(DATA PROVIDED):
+++

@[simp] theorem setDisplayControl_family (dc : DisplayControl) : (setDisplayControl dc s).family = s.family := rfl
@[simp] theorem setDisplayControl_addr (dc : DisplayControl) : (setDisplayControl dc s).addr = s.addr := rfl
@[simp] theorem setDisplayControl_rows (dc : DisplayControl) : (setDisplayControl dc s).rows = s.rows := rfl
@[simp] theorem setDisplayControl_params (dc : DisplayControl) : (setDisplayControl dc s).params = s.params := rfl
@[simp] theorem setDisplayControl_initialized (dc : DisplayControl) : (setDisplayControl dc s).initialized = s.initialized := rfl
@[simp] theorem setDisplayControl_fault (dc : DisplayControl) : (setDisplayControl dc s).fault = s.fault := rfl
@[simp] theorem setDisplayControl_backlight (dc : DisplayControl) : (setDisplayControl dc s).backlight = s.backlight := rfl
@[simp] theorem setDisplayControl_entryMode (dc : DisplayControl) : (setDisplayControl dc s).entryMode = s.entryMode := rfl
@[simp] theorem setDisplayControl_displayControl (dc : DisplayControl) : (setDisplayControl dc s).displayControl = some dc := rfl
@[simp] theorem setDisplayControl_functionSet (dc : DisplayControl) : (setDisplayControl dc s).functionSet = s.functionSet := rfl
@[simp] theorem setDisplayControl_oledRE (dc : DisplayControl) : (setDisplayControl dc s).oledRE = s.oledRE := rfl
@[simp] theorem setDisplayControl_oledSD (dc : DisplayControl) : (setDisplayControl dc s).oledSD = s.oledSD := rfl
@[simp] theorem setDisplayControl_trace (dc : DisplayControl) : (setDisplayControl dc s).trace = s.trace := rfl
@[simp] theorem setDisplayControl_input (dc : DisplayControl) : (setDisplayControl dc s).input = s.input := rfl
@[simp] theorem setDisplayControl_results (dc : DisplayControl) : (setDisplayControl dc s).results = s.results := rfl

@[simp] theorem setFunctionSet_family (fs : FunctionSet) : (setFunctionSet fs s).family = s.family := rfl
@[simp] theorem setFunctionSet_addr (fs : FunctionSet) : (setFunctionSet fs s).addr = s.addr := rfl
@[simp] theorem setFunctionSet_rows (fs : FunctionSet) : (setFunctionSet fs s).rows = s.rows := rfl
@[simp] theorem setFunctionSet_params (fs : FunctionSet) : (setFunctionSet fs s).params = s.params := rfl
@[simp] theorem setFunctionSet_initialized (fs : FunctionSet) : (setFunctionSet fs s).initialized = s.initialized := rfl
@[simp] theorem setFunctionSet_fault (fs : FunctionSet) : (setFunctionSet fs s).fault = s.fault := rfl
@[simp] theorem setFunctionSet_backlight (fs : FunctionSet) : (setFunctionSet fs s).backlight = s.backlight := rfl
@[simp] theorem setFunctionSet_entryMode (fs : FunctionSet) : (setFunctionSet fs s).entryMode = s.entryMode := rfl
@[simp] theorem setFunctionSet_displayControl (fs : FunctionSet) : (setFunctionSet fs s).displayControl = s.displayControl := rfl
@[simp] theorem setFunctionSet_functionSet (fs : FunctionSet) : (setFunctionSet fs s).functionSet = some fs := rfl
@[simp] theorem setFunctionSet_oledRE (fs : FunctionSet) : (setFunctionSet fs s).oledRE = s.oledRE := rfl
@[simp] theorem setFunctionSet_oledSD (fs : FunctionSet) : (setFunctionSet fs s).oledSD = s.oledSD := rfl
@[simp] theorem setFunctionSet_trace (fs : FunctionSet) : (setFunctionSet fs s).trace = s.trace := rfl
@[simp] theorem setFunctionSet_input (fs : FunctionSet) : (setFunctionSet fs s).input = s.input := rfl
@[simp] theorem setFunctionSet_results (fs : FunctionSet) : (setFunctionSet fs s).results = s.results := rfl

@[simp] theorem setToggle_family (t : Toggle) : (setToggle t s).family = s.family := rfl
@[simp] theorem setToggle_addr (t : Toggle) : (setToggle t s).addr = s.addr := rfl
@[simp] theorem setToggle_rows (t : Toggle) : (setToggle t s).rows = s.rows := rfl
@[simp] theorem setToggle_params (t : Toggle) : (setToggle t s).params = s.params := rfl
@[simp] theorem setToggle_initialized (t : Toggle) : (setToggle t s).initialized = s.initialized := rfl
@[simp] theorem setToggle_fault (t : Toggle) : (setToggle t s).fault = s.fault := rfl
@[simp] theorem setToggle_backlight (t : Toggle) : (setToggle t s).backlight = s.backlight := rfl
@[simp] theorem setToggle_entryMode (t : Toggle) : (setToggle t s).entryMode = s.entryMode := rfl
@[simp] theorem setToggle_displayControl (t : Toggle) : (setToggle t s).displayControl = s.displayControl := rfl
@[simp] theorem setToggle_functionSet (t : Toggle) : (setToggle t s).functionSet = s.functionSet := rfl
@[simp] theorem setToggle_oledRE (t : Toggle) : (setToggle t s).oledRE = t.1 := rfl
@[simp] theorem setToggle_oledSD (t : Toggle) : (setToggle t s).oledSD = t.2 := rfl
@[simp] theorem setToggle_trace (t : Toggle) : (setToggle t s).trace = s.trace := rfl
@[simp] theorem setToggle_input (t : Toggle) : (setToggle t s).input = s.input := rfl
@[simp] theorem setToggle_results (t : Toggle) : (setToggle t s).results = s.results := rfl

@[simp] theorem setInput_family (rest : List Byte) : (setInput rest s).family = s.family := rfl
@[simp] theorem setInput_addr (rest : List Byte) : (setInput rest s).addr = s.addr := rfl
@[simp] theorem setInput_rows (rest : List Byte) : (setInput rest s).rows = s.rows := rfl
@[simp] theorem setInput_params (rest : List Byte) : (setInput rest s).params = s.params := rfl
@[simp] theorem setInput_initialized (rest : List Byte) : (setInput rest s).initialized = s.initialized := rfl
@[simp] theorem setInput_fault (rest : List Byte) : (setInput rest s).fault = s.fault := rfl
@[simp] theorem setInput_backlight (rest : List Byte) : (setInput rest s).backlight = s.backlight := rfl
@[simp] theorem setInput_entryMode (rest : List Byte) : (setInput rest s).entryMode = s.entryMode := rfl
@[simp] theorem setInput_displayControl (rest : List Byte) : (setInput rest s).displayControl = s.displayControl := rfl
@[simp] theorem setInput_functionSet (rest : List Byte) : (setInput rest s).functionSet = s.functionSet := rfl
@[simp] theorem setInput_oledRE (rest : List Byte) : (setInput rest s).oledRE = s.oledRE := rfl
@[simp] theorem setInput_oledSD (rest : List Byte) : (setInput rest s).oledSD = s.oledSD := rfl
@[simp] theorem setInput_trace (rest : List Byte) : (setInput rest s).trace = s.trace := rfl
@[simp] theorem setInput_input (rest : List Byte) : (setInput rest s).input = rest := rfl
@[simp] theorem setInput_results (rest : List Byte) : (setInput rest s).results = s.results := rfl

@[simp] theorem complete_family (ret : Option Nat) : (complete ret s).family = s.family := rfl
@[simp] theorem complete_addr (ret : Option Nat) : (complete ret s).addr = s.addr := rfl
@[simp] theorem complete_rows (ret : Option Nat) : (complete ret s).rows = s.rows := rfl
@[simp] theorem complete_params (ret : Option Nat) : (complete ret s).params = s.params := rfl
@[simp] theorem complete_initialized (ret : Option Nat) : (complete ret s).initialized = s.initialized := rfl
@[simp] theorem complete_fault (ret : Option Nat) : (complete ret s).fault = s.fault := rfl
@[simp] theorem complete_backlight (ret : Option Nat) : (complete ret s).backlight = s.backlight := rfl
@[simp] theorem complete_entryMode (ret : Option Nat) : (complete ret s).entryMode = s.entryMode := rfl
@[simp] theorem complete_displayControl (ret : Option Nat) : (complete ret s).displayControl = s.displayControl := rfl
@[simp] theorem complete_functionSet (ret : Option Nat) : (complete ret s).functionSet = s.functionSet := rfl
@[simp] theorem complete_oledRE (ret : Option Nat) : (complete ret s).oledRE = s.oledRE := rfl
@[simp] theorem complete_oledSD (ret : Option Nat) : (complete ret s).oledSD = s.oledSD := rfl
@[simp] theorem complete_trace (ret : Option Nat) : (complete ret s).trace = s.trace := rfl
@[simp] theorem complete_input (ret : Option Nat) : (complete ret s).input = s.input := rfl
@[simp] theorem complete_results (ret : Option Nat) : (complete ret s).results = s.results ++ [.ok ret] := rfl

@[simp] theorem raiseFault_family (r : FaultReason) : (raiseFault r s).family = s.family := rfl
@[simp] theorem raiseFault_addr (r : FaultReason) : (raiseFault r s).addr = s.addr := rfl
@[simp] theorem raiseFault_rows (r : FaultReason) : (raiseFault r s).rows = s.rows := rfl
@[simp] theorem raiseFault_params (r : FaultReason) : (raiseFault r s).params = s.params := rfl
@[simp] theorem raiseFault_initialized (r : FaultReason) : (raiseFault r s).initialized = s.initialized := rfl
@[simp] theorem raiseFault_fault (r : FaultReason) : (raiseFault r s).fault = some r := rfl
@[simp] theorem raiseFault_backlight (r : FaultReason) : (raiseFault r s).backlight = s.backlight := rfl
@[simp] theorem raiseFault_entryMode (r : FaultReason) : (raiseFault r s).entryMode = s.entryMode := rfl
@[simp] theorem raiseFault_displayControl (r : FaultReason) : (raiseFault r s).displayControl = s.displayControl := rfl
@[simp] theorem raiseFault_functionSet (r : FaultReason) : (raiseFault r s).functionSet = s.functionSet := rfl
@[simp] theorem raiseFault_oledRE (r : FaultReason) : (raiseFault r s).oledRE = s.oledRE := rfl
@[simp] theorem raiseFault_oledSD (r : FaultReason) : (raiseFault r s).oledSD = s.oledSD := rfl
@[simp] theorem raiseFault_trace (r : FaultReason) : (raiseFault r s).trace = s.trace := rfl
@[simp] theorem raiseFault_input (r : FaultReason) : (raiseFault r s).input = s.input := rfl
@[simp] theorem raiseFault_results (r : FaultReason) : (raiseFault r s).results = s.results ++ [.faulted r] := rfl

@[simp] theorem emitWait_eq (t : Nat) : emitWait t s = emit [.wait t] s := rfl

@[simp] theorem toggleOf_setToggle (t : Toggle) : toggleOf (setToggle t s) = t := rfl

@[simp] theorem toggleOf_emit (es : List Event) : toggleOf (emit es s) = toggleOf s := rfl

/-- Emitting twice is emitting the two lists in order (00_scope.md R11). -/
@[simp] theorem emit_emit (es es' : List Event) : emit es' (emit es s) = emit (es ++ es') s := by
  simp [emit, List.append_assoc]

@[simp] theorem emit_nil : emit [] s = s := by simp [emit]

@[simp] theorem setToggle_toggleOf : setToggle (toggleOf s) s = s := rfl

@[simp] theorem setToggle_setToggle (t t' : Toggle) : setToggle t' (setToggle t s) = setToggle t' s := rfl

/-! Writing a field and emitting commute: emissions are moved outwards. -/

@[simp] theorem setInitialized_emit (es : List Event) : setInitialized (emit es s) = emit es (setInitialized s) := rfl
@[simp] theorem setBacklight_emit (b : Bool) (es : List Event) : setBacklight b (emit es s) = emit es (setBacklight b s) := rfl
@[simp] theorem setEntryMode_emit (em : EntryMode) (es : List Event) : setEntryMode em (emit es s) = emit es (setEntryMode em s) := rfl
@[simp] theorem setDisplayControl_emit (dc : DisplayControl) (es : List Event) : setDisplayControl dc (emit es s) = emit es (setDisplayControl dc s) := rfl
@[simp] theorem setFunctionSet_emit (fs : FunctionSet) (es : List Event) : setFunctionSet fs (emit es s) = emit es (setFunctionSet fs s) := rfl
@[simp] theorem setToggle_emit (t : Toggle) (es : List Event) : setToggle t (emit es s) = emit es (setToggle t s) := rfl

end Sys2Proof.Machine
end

+++

Reproduce the lines above, beginning at the line with "toggleOf s := rfl" and stopping after the line with "moved outwards. -/", exactly as they are.

@[simp] theorem toggleOf_emit (es : List Event) : toggleOf (emit es s) = toggleOf s := rfl

/-- Emitting twice is emitting the two lists in order (00_scope.md R11). -/
@[simp] theorem emit_emit (es es' : List Event) : emit es' (emit es s) = emit (es ++ es') s := by
  simp [emit, List.append_assoc]

@[simp] theorem emit_nil : emit [] s = s := by simp [emit]

@[simp] theorem setToggle_toggleOf : setToggle (toggleOf s) s = s := rfl

@[simp] theorem setToggle_setToggle (t t' : Toggle) : setToggle t' (setToggle t s) = setToggle t' s := rfl

/-! Writing a field and emitting commute: emissions are moved outwards. -/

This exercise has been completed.